This is an example presenting how to build a multiprocessing program in Python flask server. It would have a http interface to accept tasks and a routine to handle machine learning tasks.
To understand more, please see github repostitory.
I'd explain a bit how to build this simple platform and where you can extend in the following part. Only backend code here.
Python version: 3.6.8 Machine learning related package:
You'd better know what Python flask is and how to use it. I will regard every tas)k as a training task so I pick up these two packages in this platform.
Use threading module to create to routine.
- Task manager: to handle all tasks in system
- Flask server: a http service to accept tasks.
app = Flask(__name__)
tm = TaskManager()
if __name__ == "__main__":
# Main threading to handle tasks.
tm.start()
# Create a threading to run flask servers.
serverTheading = threading.Thread(target = app.run,
daemon=True,
name='FLASK_SERVER',
kwargs=({'host':'0.0.0.0',
'port':5000,
'debug':False}))
serverTheading.start()
Flask interface: users can call these APIs to execute tasks or check task state.
@app.route("/AddTask")
def addTask():
# Create a task
task = Task("Train")
# Insert it into task manager
tm.addTask(task)
return "Success"
@app.route("/RunningTaskCount")
def RunningTaskCount():
return "We have {} running tasks.".format(tm.runningTaskCount)
I use python queue as a container to store tasks because it's a thread-safe object. In this way, a threading lock is not needed. The mainThead function is responsible for executing each task.
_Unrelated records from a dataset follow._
-- ==== Sys2Proof/Machine/Engine.lean ====
section
/-! DEFINITION. How the engine takes and runs commands (20_memory.md R32, R42; 60_exceptions.md R144, R147), and its reset
(70_reset_and_hazards.md R170, R171). -/

namespace Sys2Proof.Machine

/-- The one word that runs while FAULT = 1 (R147). -/
def clrfWord : Cmd := 0x02000000#32

/-- Run the command word `w`, first try or again after a hold: discarded undecoded while FAULT = 1 unless it is CLRF
(R147), ILLEGAL_COMMAND when it matches no row of R54 (R144, R55), else the command's meaning. -/
def runCommand (w : Cmd) (s : State) : Result :=
  if s.fault = true ∧ w ≠ clrfWord then .next s.finish
  else
    match decode w with
    | .illegal _ => .next (s.raise .illegalCommand w)
    | .instr i => exec i s

/-- Reset: every item of R26 at its value, a command in progress abandoned, pending requests dropped (R170, R171). The
parameters stay, and so do what the host still offers at the CMD port, which was not taken, and whether the hash port
answers, which is not the engine's to change (log 6). -/
def State.afterReset (s : State) : State :=
  { State.resetWith s.params with cmdIn := s.cmdIn, hashWaits := s.hashWaits }

/-- One step: the reset when `rst` is asserted; else the command in progress again; else the next command the host
offers; else nothing, an idle engine keeps all its state (R155, R170; log 5, log 10). -/
def engineStep (s : State) : Result :=
  if s.rstIn then .next s.afterReset
  else
    match s.cur, s.cmdIn with
    | some w, _ => runCommand w s
    | none, [] => .next s
    | none, w :: rest => runCommand w { s with cur := some w, cmdIn := rest }

/-- Put a command word at the head of the CMD port, with no command in progress and no reset before it. -/
def State.offerFirst (w : Cmd) (s : State) : State :=
  { s with cur := none, rstIn := false, cmdIn := w :: s.cmdIn }

end Sys2Proof.Machine
end

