-- ==== Sys2Proof/Machine/Step.lean ====
section
/-! DEFINITION. The machine's step, and the state whose next step runs a given command. -/

namespace Sys2Proof.Machine

/-- One step of the engine (20_memory.md R42). -/
def step (s : State) : Host.Outcome State Fault Refusal := engineStep s

/-- `s` with the command of the given bits at the head of the CMD port, which is where the engine takes its next command
(R32; there is no program counter, R15): the command in progress and a pending reset are removed, since `step` would go
on with those first (log 10). -/
def State.withFetchWord (s : State) (nbits w : Nat) : State :=
  s.offerFirst (BitVec.ofNat 32 (w % 2 ^ nbits))

end Sys2Proof.Machine
end

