-- ==== Sys2Proof/Certificates/Slice0/Obligations.lean ====
section
/-! DEFINITION. The statements for the provers, in the order of the spec's files. Each docstring cites the rule it formalises.
An instruction's result is stated as an equation whose right side is the whole next state, so it is its frame as well:
a field the record does not name is unchanged. -/

open Sys2Proof Sys2Proof.Machine

-- Numbers -------------------------------------------------------------------------------------------------------

/-- 00_scope.md R4: fmod is the floor remainder, the unique r in [0, q) with q dividing x − r. -/
def Obligations.FmodIsTheFloorRemainder : Prop :=
  (∀ x q : Int, 1 ≤ q → (0 ≤ fmod x q ∧ fmod x q < q ∧ q ∣ x - fmod x q) ∧
    ∀ r, 0 ≤ r → r < q → q ∣ x - r → r = fmod x q) ∧
  fmod (-1) 17 = 16 ∧ fmod 20 17 = 3 ∧ fmod (-20) 17 = 14 ∧ ∀ q, 1 ≤ q → fmod 0 q = 0

/-- 00_scope.md R5: half and the cyclic distance, with the three properties the rule gives. -/
def Obligations.HalfAndCyclicDistance : Prop :=
  (∀ q : Nat, half q = q / 2) ∧ half 17 = 8 ∧
  ∀ a b q : Nat, a < q → b < q →
    cdist a b q = min |(a : Int) - b| (q - |(a : Int) - b|) ∧ cdist a a q = 0 ∧ cdist a b q = cdist b a q ∧
      0 ≤ cdist a b q ∧ cdist a b q ≤ half q

/-- 42_sampler.md R102: bitlen is the least b with x < 2^b, and a candidate of bitlen(q − 1) bits is accepted more than half
the time: q ≤ 2^b < 2q. -/
def Obligations.BitlenIsTheLeastWidth : Prop :=
  (∀ x b : Nat, 1 ≤ x → (x < 2 ^ b ↔ bitlen x ≤ b)) ∧
  ∀ q : Nat, 2 ≤ q → q ≤ 2 ^ bitlen (q - 1) ∧ 2 ^ bitlen (q - 1) < 2 * q

-- Encoding ------------------------------------------------------------------------------------------------------

/-- 30_encoding.md R51, R52, R54, R56: decoding the word of a command gives the command, with every operand at every value
its field admits. -/
def Obligations.DecodeOfEncode : Prop := ∀ i : Instr, decode (encode i) = .instr i

/-- 30_encoding.md R51, R52, R54, R55: each command has one word, so a word that decodes is the word of its command. -/
def Obligations.EncodeOfDecode : Prop := ∀ (w : Cmd) (i : Instr), decode w = .instr i → encode i = w

/-- 30_encoding.md R54, R55, R56: the decoder agrees with the opcode map. A word decodes to a command exactly when it
matches that command's row; a word that matches no row is illegal; no word matches two rows. -/
def Obligations.DecodeFollowsTheOpcodeMap : Prop :=
  ∀ w : Cmd,
    (∀ i, decode w = .instr i → ∃ r ∈ opcodeMap, r.mnemonic = i.mnemonic ∧ r.Matches w) ∧
    (∀ r ∈ opcodeMap, r.Matches w → ∃ i, decode w = .instr i ∧ i.mnemonic = r.mnemonic) ∧
    ∀ r ∈ opcodeMap, ∀ r' ∈ opcodeMap, r.Matches w → r'.Matches w → r = r'

/-- 95_test_vectors.md section 2.1 and 30_encoding.md R57: words the spec writes out decode to what it says. -/
def Obligations.SpecWordsDecode : Prop :=
  decode 0x01000000#32 = .instr .nop ∧ decode 0x10000400#32 = .instr (.setn 1024) ∧
  decode 0x21600008#32 = .instr (.load 3 8) ∧ decode 0x30650000#32 = .instr (.add 3 1 2) ∧
  decode 0x41400000#32 = .instr (.sampg 2) ∧ decode 0x51C00000#32 = .instr (.encr 6) ∧
  decode 0x00000000#32 = .illegal .unassignedOp ∧ decode 0x22200000#32 = .illegal .mustBeZeroSet

-- Reset, steps, faults ------------------------------------------------------------------------------------------

/-- 10_state.md R26: what reset leaves, in the spec's items. -/
def Obligations.ResetLeavesTheTableOfValues : Prop :=
  (∀ r : Reg, State.reset.readReg r = none) ∧ State.reset.ringN = 0 ∧ State.reset.ringQ = 0 ∧ State.reset.k = 0 ∧
  State.reset.sigma = 0x0300 ∧ State.reset.msgLen = 0 ∧ State.reset.fault = false ∧ State.reset.cause.code = 0 ∧
  State.reset.fcmd = 0 ∧ State.reset.busy = false ∧ State.reset.din = [] ∧ State.reset.dout = []

/-- 70_reset_and_hazards.md R170, R171: whatever the engine was doing, a step with `rst` asserted is the reset; a command in
progress is abandoned; no command or data word is taken. -/
def Obligations.ResetInputResets : Prop :=
  ∀ (s : State), s.rstIn = true → ∃ t, step s = .next t ∧
    (∀ r : Reg, t.readReg r = none) ∧ t.ringN = 0 ∧ t.ringQ = 0 ∧ t.k = 0 ∧ t.sigma = 0x0300 ∧ t.msgLen = 0 ∧
    t.fault = false ∧ t.cause = .none ∧ t.fcmd = 0 ∧ t.busy = false ∧ t.din = [] ∧ t.dout = [] ∧
    t.cmdIn = s.cmdIn ∧ t.params = s.params

/-- The invariant (10_state.md R11, R12, R16, R17, R20, R21) holds after reset, for every legal choice of parameters: by R26
(with R13 and 70_reset_and_hazards.md R170) every register is invalid, RING_N, RING_Q and MSG_LEN are 0, FAULT = 0 and
BUSY = 0. The model's choices it rests on: the parameters stand in State (log 1), and no command is in progress at reset,
the field `cur` being empty (log 13; BUSY = 0 forces it). -/
def Obligations.ResetMeetsTheInvariant : Prop :=
  ∀ c : Config.Params, c.wellFormed = true → (State.resetWith c).Inv

/-- The invariant (10_state.md R11, R12, R16, R17, R20, R21) is kept by every step, from every state that meets it. -/
def Obligations.StepKeepsTheInvariant : Prop :=
  ∀ (s t : State), s.Inv → step s = .next t → t.Inv

/-- From every state that meets the invariant a step answers a next state: no command stops the machine
(60_exceptions.md R140, R146: a fault is sticky status, not a stop). -/
def Obligations.StepNeverStops : Prop := ∀ (s : State), s.Inv → ∃ t, step s = .next t

/-- 20_memory.md R32, R42 and 30_encoding.md R56: a step with no reset asserted runs the decoded command. A command the
host offers is taken (it leaves the CMD port, BUSY rises) and its meaning runs; a command in progress runs again. While
FAULT = 1 this is so of CLRF only (60_exceptions.md R147). -/
def Obligations.StepRunsTheDecodedCommand : Prop :=
  ∀ (s : State) w (i : Instr), s.rstIn = false → decode w = .instr i → (s.fault = false ∨ w = 0x02000000#32) →
    (∀ rest, s.cur = none → s.cmdIn = w :: rest → step s = exec i { s with cur := some w, cmdIn := rest }) ∧
    (s.cur = some w → step s = exec i s)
If there is no task in the queue, it would stop as the queue is blocking.
class TaskManager:
''' This class is to manager all tasks in system. '''
def __init__(self):
self.shutdown = threading.Event()
self.queue = queue.Queue()
self.tasks = []
def start(self):
''' Start main thread '''
t = threading.Thread(target = self.mainThread, name='MAIN')
t.start()
return True
def addTask(self, task):
self.queue.put(task)
@property
def runningTaskCount(self):
''' Return the count of running tasks '''
return len([t for t in self.tasks if t.isRunning])
def mainThread(self):
''' Run each task in system. '''
try:
while not self.shutdown.is_set():
task = self.queue.get()
task.execute()
self.tasks.append(task)
except KeyboardInterrupt:
print('KeyboardInterrupt')
We all know that multithreading cannot bring us real speed-up effect on our program as Global Interpreter Lock. In order to execute many tasks parallelly, I adopt Python multiprocessing module to run tasks. And I also create another thread here to monitor the process state. If you have special requirements, f.g. scanning the output of the running task, you could extend this thread to get what you need.
Regarding the __trainTask function is exactly our real task. Of course, you could define it by yourself, such as scikit-learn SVN. TPOT package is a great tool to help you find the best Machine Learning model without too much effort. I take TPOT regressor as an example here because I'd like a task taking a long time to show the result.
class Task:
def __init__(self, type):
self.type = type
self.p = None
@property
def taskType(self):
return self.type
@property
def isRunning(self):
''' Return whether task is running or not. '''
return self.p.is_alive()
def execute(self):
'''
Create a thread to monitor task.
You can do more here, such as terminating task or tracing task status.
'''
monitorThreading = threading.Thread(target = self.exe)
monitorThreading.start()
def exe(self):
# Initialize a subprocess
self.p = Process(target=self.__trainTask)
# Start it.
self.p.start()
while self.p.is_alive():
'''
Do something, like monitor the process output.
'''
time.sleep(0.1)
def __trainTask(self):
''' You can define your task here. '''
x = np.random.rand(50,2)
y = np.random.randint(2, size=50)
regressor = TPOTRegressor(generations=10, population_size=20, verbosity=2, scoring="neg_mean_squared_error", random_state = 42)
regressor.fit(x, y)
- Please run this program.
$ python main.py
- See this picture means the service is on.
- Use your browser to check tasks status.
- URL:
http://localhost:5000/RunningTaskCount
Result:
- Now no running task.
- Use your browser to add a task.
- URL:
http://localhost:5000/AddTask
Result:
- Success to add a task.
- The system starts to execute this training task and best model is from AdaBoost.
- Check the task state again via url.
Result:
This article shows we can utilize some modules to build a Machine Learning platform. Indeed, this is a quite simple program but you could modify it to fit your requirements, such as replacing Django to flask, adding Tensor flow package into the system to do Deep Learning, or changing threading to coroutine. You could try everything you want! Happy hacking!